What you need to do | Read the records below. Copy each line where the string "have" occurs.

Material for this exercise |
········

-- ==== Sys2Proof/Machine/Preservation.lean ====
section
/-! DEFINITION. The preservation index and the slot pool: the bookkeeping of entries, the pool warnings with the rescue
timer, the taking of a preservation, and the pool requests (chapter Preservation and the Slot Pool). -/

namespace Sys2Proof.Machine

/-! ### Pool warnings and the rescue timer (R68, R69) -/

/-- The evaluation of both warning marks: POOL_LOW before POOL_EMPTY, the rescue timer started when below-low becomes
set and stopped when it becomes clear (R68, R69). -/
def State.evalPool (s : State) : State :=
  let p := s.pres
  let low := decide (p.free.length < p.lowMark)
  let none' := decide (0 < p.poolSize ∧ p.free.length = 0)
  let s := if low && !p.belowLow then s.raise (.poolLow p.free.length p.lowMark) else s
  let s := if none' && !p.empty then s.raise (.poolEmpty p.quarantine.length p.poolSize) else s
  s.onPres fun q =>
    { q with
      belowLow := low
      empty := none'
      rescueTimer :=
        if low && !p.belowLow then (if 0 < p.rescueMinutes then some p.rescueMinutes else none)
        else if low then q.rescueTimer else none }

/-! ### Making, freeing and settling entries (R64, R65, R72) -/

/-- Change a snapshot's change count. -/
def State.onChangeCount (v e : Nat) (f : Nat → Nat) (s : State) : State :=
  s.onSnap v e fun x => { x with changeCount := f x.changeCount }

/-- Raise or lower an owner's pinned count by one. -/
def State.onPinned (o : Option Nat) (f : Nat → Nat) (s : State) : State :=
  match o with
  | some n => s.onOwner n fun r => { r with pinned := f r.pinned }
  | none => s

/-- An entry is made: the index, the owner's pinned count and the interval's change count, and INDEX_LOW when it brings
the free count below 524,288 (R65, R72). The caller has taken its slot. -/
def State.makeEntry (e : Entry) (s : State) : State :=
  let s := ((s.onPres fun p => { p with index := insertSorted entryBefore e p.index }).onPinned e.owner? (· + 1)
    ).onChangeCount e.volume e.interval (· + 1)
  if s.indexFree < Config.indexLowMark ∧ s.pres.indexLow = false then
    (s.raise (.indexLow s.indexFree e.volume)).onPres fun p => { p with indexLow := true }
  else s

/-- An entry leaves the index: the counts of R72, and the INDEX_LOW mark clears once the free count is back (R65). The
caller places its slot. -/
def State.dropEntry (e : Entry) (s : State) : State :=
  let s := ((s.onPres fun p =>
      { p with index := p.index.filter fun x => !(x.volume == e.volume && x.block == e.block && x.interval == e.interval) }
      ).onPinned e.owner? (· - 1)).onChangeCount e.volume e.interval (· - 1)
  if s.indexFree ≥ Config.indexLowMark then s.onPres fun p => { p with indexLow := false } else s

/-- A slot joins the tail of the free-slot list (R66). -/
def State.slotToFree (n : Option Nat) (s : State) : State :=
  match n with
  | some k => s.onPres fun p => { p with free := p.free ++ [k] }
  | none => s

/-- A slot joins the tail of the quarantine list (R66). -/
def State.slotToQuarantine (n : Option Nat) (s : State) : State :=
  match n with
  | some k => s.onPres fun p => { p with quarantine := p.quarantine ++ [k] }
  | none => s

/-- The grace evaluation of the owner an entry names. -/
def State.evalPinOwner (o : Option Nat) (s : State) : State :=
  match o with
  | some n => s.evalGrace n
  | none => s

/-- The grace evaluations that the changes of an event have left, one for each owner: a second one for the same owner finds
nothing to change (R23, R24, R72). -/
def Work.evalOwners (w : Work) : Work :=
  { w with st := w.owners.foldl (fun s n => s.evalGrace n) w.st, owners := [] }

/-- The evaluations that the changes of an event have left: grace, owner by owner, and then the pool warnings (R23, R68,
R72). -/
def Work.evaluate (w : Work) : Work :=
  let w := w.evalOwners
  if w.pool then { w with st := w.st.evalPool, pool := false } else w

/-- An entry is freed by a merge or removed by a read fault: its slot goes to the free-slot list (R57, R72, R80). The
caller marks the evaluations. -/
def State.freeEntry (e : Entry) (s : State) : State := (s.dropEntry e).slotToFree e.slot?

/-- An entry is removed by a write fault: its slot goes to quarantine (R72, R80). The caller marks the evaluations. -/
def State.quarantineEntry (e : Entry) (s : State) : State := (s.dropEntry e).slotToQuarantine e.slot?

/-- The COPYING entry that a slot is being written for. -/
def State.copyingEntry (s : State) (slot : Nat) : Option Entry :=
  s.pres.index.find? fun e => e.copying && e.slot? == some slot

/-- A SLOT entry as SETTLED. -/
def Entry.settle (e : Entry) : Entry :=
  match e.kind with
  | .slot n o _ => { e with kind := .slot n o .settled }
  | .fresh => e

/-- The entry with a slot changes from COPYING to SETTLED (R79). -/
def State.settleEntry (slot : Nat) (s : State) : State :=
  s.onPres fun p =>
    { p with index := updateWhere (fun e => e.copying && e.slot? == some slot) Entry.settle p.index }

/-! ### The blocks of a preservation (R74 to R77, R82) -/

/-- What the taking of a preservation's blocks comes to. -/
inductive PreserveResult
  /-- Refused for capacity or by the owner search: the reason, the blocks needed and the free count that fell short. -/
  | refused (status : Status) (needed fellShort : Nat)
  /-- Answered at once: the counts of new and already blocks (R76). -/
  | answered (new already : Nat)
  /-- Made a pending preservation, with copies or without (R77, R76). -/
  | pending (copied : Bool)
  deriving DecidableEq, Repr

/-- Make one SLOT entry with the slot at the head of the free-slot list, COPYING, and its copy at the tail of the mover's
preservation queue (R77). -/
def State.makeSlotEntry (v interval owner : Nat) (forRestore : Option Nat) (s : State) (b : Nat) : State :=
  match s.pres.free with
  | [] => s
  | n :: rest =>
    let s := s.onPres fun p => { p with free := rest }
    let s := s.makeEntry { volume := v, block := b, interval := interval, kind := .slot n owner .copying }
    s.onMover fun m =>
      { m with preservationQ := m.preservationQ ++
          [{ op := .read, area := .volume v, address := b, length := 1, thenWrite := some (.pool, n),
             client := .preservation forRestore }] }

/-- Make one FRESH entry (R76). -/
def State.makeFreshEntry (v interval : Nat) (s : State) (b : Nat) : State :=
  s.makeEntry { volume := v, block := b, interval := interval, kind := .fresh }

/-- The gate of a request: the outstanding live reads of any of its blocks (R77, R96). -/
def State.gateOf (s : State) (v first count : Nat) : List ReadId :=
  (s.mover.liveReads.filter fun r => r.volume == v && first ≤ r.block && r.block < first + count).map (·.read)

/-- The restore a requester is. -/
def Requester.restoreId (w : Requester) : Option Nat :=
  match w with
  | .restore id => some id
  | .link _ _ => none

/-- Take the blocks of a preservation in the current interval: sort them into already and new, make the capacity checks
and the owner search, make the entries and copies, and answer at once or make a pending preservation (R74 to R77,
R82). Grace and the pool warnings are the caller's to evaluate. -/
def State.preserveBlocks (who : Requester) (v first count : Nat) (kind : PreserveKind) (owner : Nat) (cur : Current)
    (s : State) : PreserveResult × State :=
  match cur with
  | .interval interval _ =>
    let blocks := (List.range count).map (first + ·)
    let fresh := blocks.filter fun b => (s.alreadyEntry v b cur).isNone
    let waitsOn := blocks.filterMap fun b => (s.alreadyEntry v b cur).bind fun e =>
      if e.copying then e.slot?.map fun n => (b, n) else none
    let need := fresh.length
    let already := count - need
    if s.indexFree < need then (.refused .indexFull need s.indexFree, s)
    else if kind = PreserveKind.occupied ∧ s.pres.free.length < need then (.refused .poolEmpty need s.pres.free.length, s)
    else
      let searched :=
        if kind = PreserveKind.occupied ∧ 0 < need ∧ who.restoreId = none then s.findOrCreate owner v 0 else .ok s
      match searched with
      | .error e => (.refused e 0 0, s)
      | .ok s =>
        let gate := s.gateOf v first count
        let copies := decide (kind = PreserveKind.occupied ∧ 0 < need)
        let before := s.pres.free
        let s := fresh.foldl (match kind with
          | .occupied => State.makeSlotEntry v interval owner who.restoreId
          | .fresh => State.makeFreshEntry v interval) s
        let own := if copies then fresh.zip before else []
        if !copies && gate.isEmpty && waitsOn.isEmpty then (.answered need already, s)
        else
          (.pending copies, s.onPres fun p =>
            { p with pendings := p.pendings ++
                [{ who := who, counted := copies && who.restoreId.isNone, volume := v, first := first, count := count,
                   newCount := need, alreadyCount := already, own := own, waitsOn := waitsOn, faulted := [],
                   gate := gate }] })
  | _ => (.answered 0 0, s)

/-! ### PRESERVE from a file server (R54, R73 to R78) -/

/-- A PRESERVE reply with its volume, first block and counts of new and already blocks: that of a PRESERVE that is answered,
and, with both counts 0, BUSY and NOT_SERVING (R76, R188); NOT_NEEDED too keeps its volume and first block (DESIGN CHOICE, log
entry 64). -/
def preserveReply (q : PreserveReq) (st : Status) (new already : Nat) : ServerReply :=
  .preserve st q.volume.toNat q.first.toNat new already 0 0 []

/-- A PRESERVE refused by a check: every field after the status is zero, but for the blocks needed and the free count that
fell short of INDEX_FULL and POOL_EMPTY (R75, R187, R188). -/
def preserveRefusal (st : Status) (needed fellShort : Nat) : ServerReply := .preserve st 0 0 0 0 needed fellShort []

/-- The field checks of a PRESERVE (R73, step 1). -/
def preserveFieldsOk (q : PreserveReq) : Bool :=
  1 ≤ q.count.toNat && q.count.toNat ≤ 64 && q.first.toNat + q.count.toNat - 1 ≤ Config.maxWord
    && q.intent.isSome && q.kind.isSome
    && !(q.kind == some .occupied && !ownerNumberOk q.owner)
    && !(q.kind == some .fresh && q.intent == some .free)

/-- A block of the request lies inside the fence of an active restore on the volume (R73, step 6). -/
def State.fencedRange (s : State) (v first count : Nat) : Bool :=
  s.rest.active.any fun r => r.fenced && r.fenceVolume == v && overlaps first count r.fenceFirst r.count

/-- A request joins the tail of a volume's waiting list, or is answered BUSY when the list holds 64 (R54). -/
def State.joinWaiting (l : Link) (seq : U16) (q : PreserveReq) (v : Volume) (s : State) : State :=
  if v.waiting.length ≥ Config.maxWaiting then s.answer l seq (preserveReply q .busy 0 0)
  else s.onVolume v.volume fun e => { e with waiting := e.waiting ++ [{ link := l, seq := seq, req := q }] }

/-- A PRESERVE taken by the preservation unit, from an intake or handed back from a waiting list (R73 to R78). The grace
evaluations left by earlier changes of the event are made before it is taken, and its owner's as its copies are made: once for
each PRESERVE (R23, R77; DEDUCED beside R72, log entry 10). -/
def takePreserve (handedBack : Bool) (l : Link) (seq : U16) (q : PreserveReq) (w : Work) : Work :=
  let w := w.evalOwners
  let s := w.st
  let v := q.volume.toNat
  let refuse (st : Status) : Work := w.on (·.answer l seq (preserveRefusal st 0 0))
  let notNeeded : Work := w.on (·.answer l seq (preserveReply q .notNeeded 0 0))
  if !preserveFieldsOk q then refuse .badField else
  match s.volume? v with
  | none => refuse .unknownVolume
  | some e =>
    if e.link ≠ l then refuse .wrongLink else
    match s.current v with
    | .noSnapshot => notNeeded
    | cur =>
      if cur = .opening ∨ (handedBack = false ∧ e.waiting.isEmpty = false) then w.on (·.joinWaiting l seq q e) else
      if cur = .noTarget then notNeeded else
      if s.fencedRange v q.first.toNat q.count.toNat then refuse .fenced else
      match q.kind with
      | none => refuse .badField
      | some kind =>
        let owner := q.owner.toNat
        let (r, s) := s.preserveBlocks (.link l seq) v q.first.toNat q.count.toNat kind owner cur
        match r with
        | .refused st needed short => { w with st := s.answer l seq (preserveRefusal st needed short) }
        | .answered new already => { w with st := s.answer l seq (preserveReply q .preserved new already) }
        | .pending copied => if copied then (Work.mark (some owner) { w with st := s }).touch.evalOwners else { w with st := s }

/-! ### Pool requests -/

/-- SET POOL (R67). A new size is taken in STARTING and PAUSED only, where no STALLED restore retries (R114). -/
def takeSetPool (seq : U16) (q : SetPoolReq) (s : State) : State :=
  let refuse (st : Status) : State := s.refuse seq 28 st
  if s.mgmt.service = .saving ∨ s.mgmt.service = .loading then refuse .wrongState else
  let sizeCheck : Option Status :=
    match q.size with
    | none => none
    | some n =>
      if n.toNat > Config.maxEntries then some .badField
      else match s.mgmt.service with
        | .starting => none
        | .paused => if s.pres.index.any fun e => e.slot?.isSome then some .inUse else none
        | _ => some .wrongState
  match sizeCheck with
  | some st => refuse st
  | none =>
    let size := (q.size.map (·.toNat)).getD s.pres.poolSize
    let wanted := match q.lowMark with
      | some m => m.toNat
      | none => if q.size.isSome then size / 16 else s.pres.lowMark
    let low := min wanted size
    let rescue := match q.rescue with
      | some m => min m.toNat 1440
      | none => s.pres.rescueMinutes
    let clamped := size < wanted || (q.rescue.any fun m => 1440 < m.toNat)
    let changed := decide (rescue ≠ s.pres.rescueMinutes)
    let s := s.onPres fun p =>
      { p with
        poolSize := size
        free := if q.size.isSome then List.range size else p.free
        quarantine := if q.size.isSome then [] else p.quarantine
        lowMark := low
        rescueMinutes := rescue
        rescueTimer := if changed then none else p.rescueTimer }
    let s := s.evalPool
    let s := if changed && s.pres.belowLow && 0 < rescue then s.onPres fun p => { p with rescueTimer := some rescue } else s
    s.reply seq 28 .ok (flagIf clamped clampedFlag) (.pool size low rescue s.pres.free.length)

/-- CLEAR QUARANTINE (R71): the free count rises, and STALLED restores retry, unless the quarantine list was empty (R114). -/
def takeClearQuarantine (seq : U16) (w : Work) : Work :=
  let s := w.st
  if !configurable s.mgmt.service then w.on (·.refuse seq 29 .wrongState) else
  let n := s.pres.quarantine.length
  let s := s.onPres fun p => { p with free := p.free ++ p.quarantine, quarantine := [] }
  let w := Work.mark none { w with st := s.reply seq 29 .ok 0 (.moved n s.pres.free.length) }
  if n = 0 then w else w.push [.retries]

end Sys2Proof.Machine
end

········

Solution to this problem |
/-- The grace evaluations that the changes of an event have left, one for each owner: a second one for the same owner finds
/-- The evaluations that the changes of an event have left: grace, owner by owner, and then the pool warnings (R23, R68,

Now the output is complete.